theorem arrive_pump (e : InternalEntry) (i : Half) (bs : List Byte) (s : State) (h : e.purpose = .ticketRead i) :
    Changes (haltParts ++ silentParts) s (pump (arrive i bs (serveInternal e s))) :=
  (((serveInternal_ticket e i s h).mono (by decide)).trans ((arrive_changes _ _ _).mono (by decide))).trans
    ((pump_changes _).mono (by decide))

theorem ticketArrives_changes (s : State) : Changes (haltParts ++ silentParts) s (ticketArrives s) := by
  unfold ticketArrives
  split
  · split
    · exact arrive_pump _ _ _ _ (by assumption)
    all_goals exact .refl _ _
  all_goals exact .refl _ _

theorem haltArrives_changes (s : State) : Changes (haltParts ++ silentParts) s (haltArrives s) := by
  unfold haltArrives
  split
  · split
    · split
      · exact arrive_pump _ _ _ _ (by assumption)
      · exact .refl _ _
    all_goals exact .refl _ _
  all_goals exact .refl _ _

theorem accountWriteIsServed_changes (s : State) :
    Changes (.account :: servingParts ++ silentParts) s (accountWriteIsServed s) := by
  unfold accountWriteIsServed
  split
  · split
    · exact (((serveInternal_changes _ _).mono (by decide)).trans ((accountPosted_changes _ _).mono (by decide))).trans
        ((pump_changes _).mono (by decide))
    all_goals exact .refl _ _
  all_goals exact .refl _ _

theorem returnWriteIsServed_changes (s : State) :
    Changes (.returnRing :: servingParts ++ silentParts) s (returnWriteIsServed s) := by
  unfold returnWriteIsServed
  split
  · split
    · exact (((serveInternal_changes _ _).mono (by decide)).trans ((returnPosted_changes _ _).mono (by decide))).trans
        ((pump_changes _).mono (by decide))
    all_goals exact .refl _ _
  all_goals exact .refl _ _

theorem statusServed_changes (s : State) : Changes [.statusMarks, .requests] s (statusServed s) := by
  have h : Changes [.statusMarks, .requests] s { s with ret := { s.ret with statusWaiting := false } } := by
    intro p hp; cases p <;> simp_all [Part.same]
  simp only [statusServed]
  exact Changes.ite (h.trans (placeStatus_changes _)) h

theorem statusWriteIsServed_changes (s : State) :
    Changes (.statusMarks :: servingParts ++ silentParts) s (statusWriteIsServed s) := by
  unfold statusWriteIsServed
  split
  · split
    · exact (((serveInternal_changes _ _).mono (by decide)).trans ((statusServed_changes _).mono (by decide))).trans
        ((pump_changes _).mono (by decide))
    all_goals exact .refl _ _
  all_goals exact .refl _ _

theorem toneToggles_changes (s : State) : Changes [.tone] s (toneToggles s) := by
  intro p hp; unfold toneToggles; (repeat' split) <;> cases p <;> simp_all [Part.same]

theorem chirpEnds_changes (s : State) : Changes [.tone] s (chirpEnds s) := by
  intro p hp; unfold chirpEnds; (repeat' split) <;> cases p <;> simp_all [Part.same]

/-! ## Start-up and settings -/

theorem releaseReset_changes (b : Bool) (s : State) : Changes [.settings, .ms] s (releaseReset b s) := by
  intro p hp; unfold releaseReset; split <;> cases p <;> simp_all [Part.same]

theorem retryWaitEnds_changes (s : State) : Changes [.settings] s (retryWaitEnds s) := by
  unfold retryWaitEnds
  split
  · exact .refl _ _
  · split
    · exact .refl _ _
    · exact Changes.ite ((setSettings_changes _ _).trans (sendI2c_changes _ _)) (.refl _ _)

theorem attemptCompletes_changes (r : Option (List Byte)) (s : State) :
    Changes loadingParts s (attemptCompletes r s) := by
  unfold attemptCompletes
  split
  · exact .refl _ _
  · exact Changes.ite (readAttempt_changes _ _ _) (.refl _ _)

========================================

» **EXERCISE DIRECTIONS**: Reply with one number, the count of lines in the records that include the word "mono".

» **TASK ANSWER**: 8